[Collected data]
»»
/-- C.EBREAK is the one instruction encoded in 16 bits. -/
theorem encodeRaw_eq_parcel {i : Instr} {p : Parcel} (h : encodeRaw i = .parcel p) : i = .cEbreak ∧ p = 0x9002#16 := by
  cases i <;> cases h
  case cEbreak => exact ⟨rfl, rfl⟩

/-! ### The decoder on bytes -/

/-- Settles O1: the bytes of an instruction are those of its one parcel or of its word, and the decoder reads both back. -/
theorem decodeEncodeRoundTrip : Obligations.DecodeEncodeRoundTrip := by
  intro i rest hwf
  cases hw : encodeRaw i with
  | parcel p =>
    obtain ⟨rfl, rfl⟩ := encodeRaw_eq_parcel hw
    exact decode_parcel 0x9002#16 rest rfl
  | word w =>
    have henc : i.EncodesTo w := ⟨hwf, hw⟩
    rw [encode, hw, decode_word w rest henc.lowBits, henc.decodeWord_eq]
    rfl

theorem followedBy_eq_instr {d : Decoded} {rest rest' : List Byte} {i : Instr} (h : d.followedBy rest = .instr i rest') :
    d = .instr i ∧ rest = rest' := by
  cases d with
  | instr j => cases h; exact ⟨rfl, rfl⟩
  | reject e => cases h

/-- Settles O2: what decodes is the parcel of C.EBREAK or a word that its instruction encodes to. -/
theorem encodeDecodeRoundTrip : Obligations.EncodeDecodeRoundTrip := by
  intro bytes i rest h
  match bytes with
  | [] | [_] => cases h
  | b0 :: b1 :: tail =>
    rcases ite_answer h with ⟨-, h⟩ | ⟨-, h⟩
    · obtain ⟨hd, rfl⟩ := followedBy_eq_instr h
      obtain ⟨hp, rfl⟩ := decodeParcel_eq_instr hd
      have hbytes : parcelBytes 0x9002#16 = [b0, b1] := hp ▸ parcelBytes_of_bytes b1 b0
      exact ⟨rfl, congrArg (· ++ tail) hbytes.symm⟩
    · match tail with
      | [] | [_] => cases h
      | b2 :: b3 :: tail' =>
        obtain ⟨hd, rfl⟩ := followedBy_eq_instr h
        obtain ⟨hwf, hbits⟩ := decodeWord_eq_instr_iff.mp hd
        refine ⟨hwf, ?_⟩
        rw [encode, hbits, parcels_of_bytes]
        simp [parcelsBytes, parcelBytes_of_bytes]

/-! ### The rows of the opcode table (R206, R213) -/

/-- Under the mask of rows that a major opcode names. -/
theorem and_opcodeMask (w : Word) : w &&& 0x0000007F#32 = encodeU 0#20 0#5 (opcodeOf w) := by
  apply BitVec.eq_of_getLsbD_eq
  intro i hi
  unfold encodeU opcodeOf
  interval_cases i <;> (simp only [BitVec.getLsbD_append, BitVec.getLsbD_extractLsb', BitVec.getLsbD_and]; simp)

/-- Under the mask of rows that a major opcode and `funct3` name. -/
theorem and_funct3Mask (w : Word) : w &&& 0x0000707F#32 = encodeI 0#12 0#5 (funct3Of w) 0#5 (opcodeOf w) := by
  apply BitVec.eq_of_getLsbD_eq
  intro i hi
  unfold encodeI funct3Of opcodeOf
  interval_cases i <;> (simp only [BitVec.getLsbD_append, BitVec.getLsbD_extractLsb', BitVec.getLsbD_and]; simp)

/-- Under the mask of rows that `funct7` names too, `rd` being zero. -/
theorem and_funct7Mask (w : Word) :
    w &&& 0xFE007FFF#32 = encodeR (funct7Of w) 0#5 0#5 (funct3Of w) (rdOf w) (opcodeOf w) := by
  apply BitVec.eq_of_getLsbD_eq
  intro i hi
  unfold encodeR funct7Of funct3Of rdOf opcodeOf
  interval_cases i <;> (simp only [BitVec.getLsbD_append, BitVec.getLsbD_extractLsb', BitVec.getLsbD_and]; simp)

/-- Under the mask of rows of one word. -/
theorem and_fullMask (w : Word) : w &&& 0xFFFFFFFF#32 = w := BitVec.and_allOnes

/-- An encoded word matches the row of its instruction. -/
theorem Instr.EncodesTo.row {i : Instr} {w : Word} (h : i.EncodesTo w) : w &&& (tableRow i).2 = (tableRow i).1 := by
  obtain ⟨-, hw⟩ := h
  cases i with
  | cEbreak => cases hw
  | ecall | ebreak | mret | sret | wfi | mnret | dret | sfenceWInval | sfenceInvalIr | sctrclr => cases hw; rfl
  | sfenceVma | sinvalVma | hfenceVvma | hfenceGvma | hinvalVvma | hinvalGvma =>
    cases hw; simp only [tableRow, and_funct7Mask, funct7Of_encodeR, funct3Of_encodeR, rdOf_encodeR, opcodeOf_encodeR]; rfl
  | csrrw | csrrs | csrrc | csrrwi | csrrsi | csrrci | addi | lw | fence | fenceI =>
    cases hw; simp only [tableRow, and_funct3Mask, funct3Of_encodeI, opcodeOf_encodeI]; rfl
  | hlvHsv => cases hw; simp only [tableRow, and_funct3Mask, funct3Of_encodeR, opcodeOf_encodeR]; rfl
  | sw => cases hw; simp only [tableRow, and_funct3Mask, funct3Of_encodeS, opcodeOf_encodeS]; rfl
  | bne => cases hw; simp only [tableRow, and_funct3Mask, funct3Of_encodeB, opcodeOf_encodeB]; rfl
  | lui | auipc => cases hw; simp only [tableRow, and_opcodeMask, opcodeOf_encodeU]; rfl
  | jal => cases hw; simp only [tableRow, and_opcodeMask, opcodeOf_encodeJ]; rfl
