-- ==== Sys2Proof/Word.lean ====
section
/-!
DEFINITION. The byte, and the closed sets of names the spec's operands, contexts and results are
drawn from (40_primitives.md R98 to R104, 30_encoding.md R66 and R71, 60_exceptions.md R201,
46_decoder.md R188). The byte each name is sent as stands in `Machine/Operands.lean`.
-/

namespace Sys2Proof

/-- 00_scope.md R6: an unsigned integer 0 to 255. -/
abbrev Byte := BitVec 8

/-- 40_primitives.md R98. -/
inductive Direction where
  | clockwise
  | counterClockwise
  deriving DecidableEq, Repr

/-- 40_primitives.md R99. -/
inductive EnableLogic where
  | low
  | high
  | alwaysOn
  deriving DecidableEq, Repr

/-- 40_primitives.md R100. -/
inductive ZeroMode where
  | disabled
  | directionMode
  | nearestMode
  deriving DecidableEq, Repr

/-- 40_primitives.md R101. -/
inductive SaveClear where
  | save
  | clear
  deriving DecidableEq, Repr

/-- The two status bytes an acknowledgement may carry, 46_decoder.md R180. -/
inductive AckStatus where
  | success
  | failure
  deriving DecidableEq, Repr

/-- 46_decoder.md R184. -/
inductive EnPinStatus where
  | enabled
  | disabled
  deriving DecidableEq, Repr

/-- 46_decoder.md R185. -/
inductive ShaftStatus where
  | blocked
  | unblocked
  deriving DecidableEq, Repr

/-- A command selector: one of the 27 of 30_encoding.md R66, and nothing else (R69). -/
inductive Cmd where
  | readEncoder
  | readPulses
  | readAngle
  | readAngleError
  | readEnPin
  | readReleaseStatus
  | readShaftStatus
  | setCurrentLimit
  | setSubdivision
  | setEnableLogic
  | setDirection
  | setAutoScreenOff
  | setStallProtection
  | setInterpolation
  | setZeroMode
  | setZeroSpeed
  | setZeroDirection
  | runMotor
  | runPulses
  | stop
  | enableMotor
  | setKp
  | setKi
  | setKd
  | setAcceleration
  | setMaxTorque
  | saveClear
  deriving DecidableEq, Repr

/-- The four command-frame formats of 30_encoding.md R61. -/
inductive Format where
  /-- No payload: 3 bytes. -/
  | cf0
  /-- One payload byte: 4 bytes. -/
  | cf1
  /-- One 16-bit value: 5 bytes. -/
  | cf2
  /-- Direction and speed byte, 24-bit pulse count: 7 bytes. -/
  | cf4
  deriving DecidableEq, Repr

/-- The six response layouts of 30_encoding.md R71. -/
inductive RespKind where
  | ack
  | enPin
  | shaft
  | i16
  | i32
  | enc
  deriving DecidableEq, Repr

/-- The closed error set, 60_exceptions.md R201: nine members, none with a payload. -/
inductive Err where
  | invalidAddress
  | invalidSpeed
  | invalidCurrentLimit
  | invalidSubdivision
  | invalidTorque
  | invalidPulseCount
  | invalidPacket
  | invalidResponse
  | deviceReportedFailure
  deriving DecidableEq, Repr

/-- What an operation that succeeds returns: nothing (`reset`, `set_address`), a command frame
(`encode`, 00_scope.md R8), or one of the six typed results of `decode` (46_decoder.md R188).
Numbers are held exactly, as the integers R95 and R96 give (log entry 18). -/
inductive Value where
  | unit
  | frame (bytes : List Byte)
  | ack
  | encoder (carry : Int) (value : Nat)
  | int32 (v : Int)
  | int16 (v : Int)
  | enPin (s : EnPinStatus)
  | shaft (s : ShaftStatus)
  deriving DecidableEq, Repr

/-- The one result every operation ends with: `Ok(v)` or `Err(E)`, 60_exceptions.md R200. -/
inductive Result where
  | ok (v : Value)
  | err (e : Err)
  deriving DecidableEq, Repr

/-- Which half of the opcode table a word is read by: a command frame, or a response of the kind
the command context selects (30_encoding.md R74: a response does not tell its own kind). -/
inductive Port where
  | command
  | response (k : RespKind)
  deriving DecidableEq, Repr

/-- Why bytes or a number given at the model's boundary are no instruction (60_exceptions.md R222). -/
inductive DecodeError where
  /-- The length is not the command's frame length (30_encoding.md R61). -/
  | length
  /-- Byte 1 is none of the 27 opcodes (30_encoding.md R68 a). -/
  | opcode
  /-- The payload is none the command can carry (30_encoding.md R68 d). -/
  | operand
  /-- The last byte is not the checksum of the others (30_encoding.md R68 e). -/
  | checksum
  /-- Byte 0 is no device address (30_encoding.md R68 b). -/
  | address
  /-- The number does not fit its word, or the word is not whole bytes (30_encoding.md R77, R94). -/
  | width
  deriving DecidableEq, Repr

end Sys2Proof
end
««
Copy all the lines above that hold the string "Under".

/-- Under the mask of rows that a major opcode names. -/
/-- Under the mask of rows that a major opcode and `funct3` name. -/
/-- Under the mask of rows that `funct7` names too, `rd` being zero. -/
/-- Under the mask of rows of one word. -/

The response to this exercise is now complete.